Although his recording career had stalled, Mack stayed busy as a performer, criss-crossing the country with one-night stands. "The '60s, man, we was full of piss and vinegar, nothing bothered us. We had bennies, like the truckers had [and] we just stayed on the road all the time." During that time, "[we] performed with just about everybody, [from] Jimi Hendrix [to] The Everly Brothers, Chuck Berry, and Dick and Dee Dee." He also took on session work with James Brown, Freddie King, Joe Simon, Albert Washington, and other R&B/soul artists.

In 1968, at the height of the blues-rock era, Elektra Records bought out Mack's dormant Fraternity recording contract and moved him to Los Angeles to record three albums. In November 1968, the newly founded Rolling Stone magazine published a rave review of Mack's discontinued 1963 debut album, persuading Elektra to re-issue it. He was soon performing in major rock venues, including the Fillmore East, the Fillmore West, and the Cow Palace. He opened for the Doors and played lead guitar for them at multiple concert tour appearances. He also shared the stage with Crosby, Stills & Nash, Johnny Winter, and Elvin Bishop, among others.

It was the hippie era, however, and Mack's rustic, blue-collar persona made for a rough fit with commercial rock's target demographic. John Morthland wrote: "[All] the superior chops in the world couldn't hide the fact that chubby, country Mack probably had more in common with Kentucky truck drivers than he did with the new rock audience." In addition, after two multi-genre Elektra albums (both recorded in 1969) that downplayed his blues-rock strengths, including his guitar, Mack himself was dissatisfied: "My music wasn't working that good then. I ain’t really happy with a lot of the stuff I did there."

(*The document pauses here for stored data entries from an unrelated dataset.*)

-- ==== Sys2Proof/Machine/Service.lean ====
section
/-!
DEFINITION. Changes of crossing state and service (chapter 6): entries, pending service changes, closing ambers, entry
to FAULT_FLASH, fault events, and the fate of a crossing at an adoption.
-/

namespace Sys2Proof.Machine

/-- CROSSING_STATE, with the crossing as it stands (R119). -/
def State.reportState (s : State) (c : CrossingId) (cause : Cause) : State :=
  let x := s.crossing c
  s.raise (.crossingState c x.state x.pendingTarget x.inService cause)

/-- Loss of service: the call record is removed with the reason OUT_OF_SERVICE, and the recall timer stops (R62,
R118). -/
def State.loseService (s : State) (c : CrossingId) : State :=
  (s.removeCall c .outOfService).changeCrossing c fun x => { x with recallTimer := none }

/-- The recall timer started at now plus the recall interval, where the crossing is in service and the interval is
above 0 (R118). -/
def Crossing.startRecall (x : Crossing) (now : Time) : Crossing :=
  match x.record with
  | some r => if x.inService && decide (0 < r.recallInterval) then { x with recallTimer := some (later now r.recallInterval) } else x
  | none => x

/-! ### Entries -/

/-- Entry to STARTUP_FLASH for 50 ds, with no stage and no pending change, reported, and fail recall tested (R102, R60,
R119). -/
def State.enterStartup (s : State) (c : CrossingId) (cause : Cause) : State :=
  ((s.changeCrossing c fun x =>
    { x.enter .startupFlash (some 50) with stage := none, pendingChange := none }).reportState c cause).testFailRecall c

/-- Entry to a state out of service that runs no interval, service lost where it was held, reported (R62, R110,
R119). -/
def State.enterUntimed (s : State) (c : CrossingId) (st : CrossingState) (cause : Cause) : State :=
  let was := (s.crossing c).inService
  let s := s.changeCrossing c fun x => { x.enter st none with pendingChange := none }
  let s := if was then s.loseService c else s
  s.reportState c cause

/-- Entry to UNCONFIGURED, followed in the same event by STARTUP_FLASH where the crossing has an in-force record
(R103). Both notices carry the cause given (log entry 39 for the second). -/
def State.enterUnconfigured (s : State) (c : CrossingId) (cause : Cause) : State :=
  let s := s.enterUntimed c .unconfigured cause
  if (s.crossing c).inForce.isSome then s.enterStartup c cause else s

/-- The stage of a crossing ended without STAGE_END: the context discarded, the accessible mark cleared (R114, R156). -/
def State.discardStage (s : State) (c : CrossingId) : State :=
  (s.changeCrossing c fun x => { x with stage := none }).markAccessible c false

/-- Entry to FAULT_FLASH (R114): the stage ends and leaves its group's count, the call record is removed, the timers,
the closing amber mark and the pending change go, and the group is evaluated. -/
def State.enterFaultFlash (s : State) (c : CrossingId) (cause : Cause) : State :=
  let group := (s.crossing c).stage.bind (·.group)
  let s := s.discardStage c
  let s := s.uncount group
  let s := s.loseService c
  let s := s.changeCrossing c fun x => { x.enter .faultFlash none with pendingChange := none }
  let s := s.reportState c cause
  s.evaluateAfterEnd group

/-- Entry to the target of a change (R110). -/
def State.enterTarget (s : State) (c : CrossingId) (t : Target) (cause : Cause) : State :=
  match t with
  | .cmdFlash => s.enterUntimed c .cmdFlash cause
  | .dark => s.enterUntimed c .dark cause
  | .unconfigured => s.enterUnconfigured c cause
  | .faultFlash => s.enterFaultFlash c cause

/-! ### Pending service changes (R109 to R111) -/

/-- A closing amber begins: VEH_AMBER with the mark set, for the in-force record's amber or the retained amber (R111). -/
def Crossing.beginClosing (x : Crossing) : Crossing :=
  { x.enter .vehAmber (some (match x.record with | some r => r.amber | none => x.retainedAmber)) with
    closingAmber := true }

/-- A pending change set or replaced by rank (R109): service is lost where it was held, CROSSING_STATE is sent, and in
VEH_GREEN a closing amber begins (R110). A target that ranks at or below the pending change leaves it as it stands. -/
def State.setPending (s : State) (c : CrossingId) (t : Target) (cause : Cause) : State :=
  let x := s.crossing c
  if x.outrankedBy t then
    let s := s.changeCrossing c fun x => { x with pendingChange := some { target := t, cause := cause } }
    let s := if x.inService then s.loseService c else s
    let s := s.reportState c cause
    if x.state = .vehGreen then (s.changeCrossing c Crossing.beginClosing).reportState c cause else s
  else s

/-- A change of service carried out or held according to the crossing's state (R110). In STARTUP_FLASH and STARTUP_RED
the change is never pending to be seen: the entry's CROSSING_STATE is the one notice (log entry 38). -/
def State.changeService (s : State) (c : CrossingId) (t : Target) (cause : Cause) : State :=
  match (s.crossing c).state with
  | .startupFlash | .startupRed => s.enterTarget c t cause
  | .vehGreen | .vehAmber | .leadRed | .walk | .clearance | .trailRed => s.setPending c t cause
  | .unconfigured | .cmdFlash | .faultFlash | .dark => s

/-! ### Fault events (R113, R128 to R130) -/

/-- What a fault event does to the crossing's state (R113). -/
def State.actOnFault (s : State) (c : CrossingId) (cls : FaultClass) : State :=
  match cls, (s.crossing c).state with
  | .conflict, .faultFlash | .conflict, .dark | .stuckOn, .faultFlash | .stuckOn, .dark | .redLoss, .faultFlash
  | .redLoss, .dark => s
  | .conflict, _ | .stuckOn, _ | .redLoss, _ => s.enterFaultFlash c .fault
  | .walkFail, _ => s.changeService c .faultFlash .fault
  | .flashFail, .startupFlash | .flashFail, .cmdFlash | .flashFail, .faultFlash => s.enterUntimed c .dark .fault
  | .flashFail, _ => s
  | .lampOut, _ => s

/-- A fault event (R128): the class joins the set (R129), the state changes by the class (R113), and where the class is
new or the state changed, FAULTS rises and CROSSING_FAULT is sent (R130), after all that the change of state raises (log
entry 20). -/
def State.faultEvent (s : State) (c : CrossingId) (lamp : Lamp) (cls : FaultClass) : State :=
  let before := s.crossing c
  let s := s.changeCrossing c fun x => { x with faults := x.faults.insert cls }
  let s := s.actOnFault c cls
  let after := s.crossing c
  if !before.faults.has cls || decide (after.state ≠ before.state) then
    (s.countCrossing c fun n => { n with faults := satAdd n.faults 1 }).raise
      (.crossingFault c cls lamp before.state after.state after.pendingTarget after.faults)
  else s

/-! ### A crossing at an adoption (R112) -/

/-- An in-force record, or its absence, handed to a crossing controller: the amber is retained, and the recall timer
stops where the record has no recall interval or is absent (R41, R99, R118). -/
def Crossing.receive (x : Crossing) (r : Option InForce) : Crossing :=
  match r with
  | some f =>
    { x with inForce := r, retainedAmber := f.record.amber,
             recallTimer := if f.record.recallInterval = 0 then none else x.recallTimer }
  | none => { x with inForce := none, recallTimer := none }

/-- What an adoption does to a crossing once it has its new record, or none (R103, R112). No call is admitted here: a
record that fail recall creates is created outside VEH_GREEN, and its evaluation gives it the reason GREEN (R82); the
evaluation that reads the boundary hold and T follows the boundary's work (R81, State.evaluateBoundary). -/
def State.settleAdoption (s : State) (c : CrossingId) : State :=
  let x := s.crossing c
  match x.inForce with
  | none => s.changeService c .unconfigured .plan
  | some _ =>
    if x.state = .unconfigured then s.enterStartup c .plan
    else if x.pendingTarget = some .unconfigured ∧ x.state.ofStage = true ∧ x.closingAmber = false then
      ((s.changeCrossing c fun x => { x with pendingChange := none }).reportState c .plan).testFailRecall c
    else s

end Sys2Proof.Machine
end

At that point in his career, Mack took a break from performing and recording. According to Robbie Krieger, lead guitarist of Elektra label-mate the Doors, Mack was seen during this period "selling Bibles out of the back of his car." He also worked as a talent scout for Elektra's A&R department, helping to recruit new talent. In 1971, with one album left to complete his contract with Elektra, Mack moved to Nashville. There, he recorded The Hills of Indiana, a multi-genre (but country-flavored) LP with a vocal emphasis. It included only one track showcasing his guitar virtuosity, "Asphalt Outlaw Hero". The Hills of Indiana attracted little attention.

Early in his time with Elektra, Mack began missing the connection he had felt with small-town audiences and, in time, he soured on the fantasy of rock celebrity status. "[It had] a lot to do with how much value you put on money as opposed to what makes you happy. I wasn't happy. So one of the best-feeling moments I ever had was when that L.A. sign was in my rear-view mirror and I was free again." On another occasion, Mack said: "Seems like every time I get close to really making it, to climbing to the top of the mountain, that's when I pull out. I just pull up and run." Upon Mack's death in 2016, music historian Dick Shurman observed that Mack's temperament "wasn't suited to stardom. I think he'd rather have been hunting and fishing. He didn't like cities or the (music) business."

In 1971, with his Elektra contract completed, Mack went home to southern Indiana, where, for more than a decade, he was a roadhouse performer, sideman, and low-profile country/bluegrass recording artist. During this period, he reportedly lived "on a riverbank" with no telephone or electricity while owning and operating a nightclub in Covington, Kentucky, and an outdoor country music venue in Friendship, Indiana.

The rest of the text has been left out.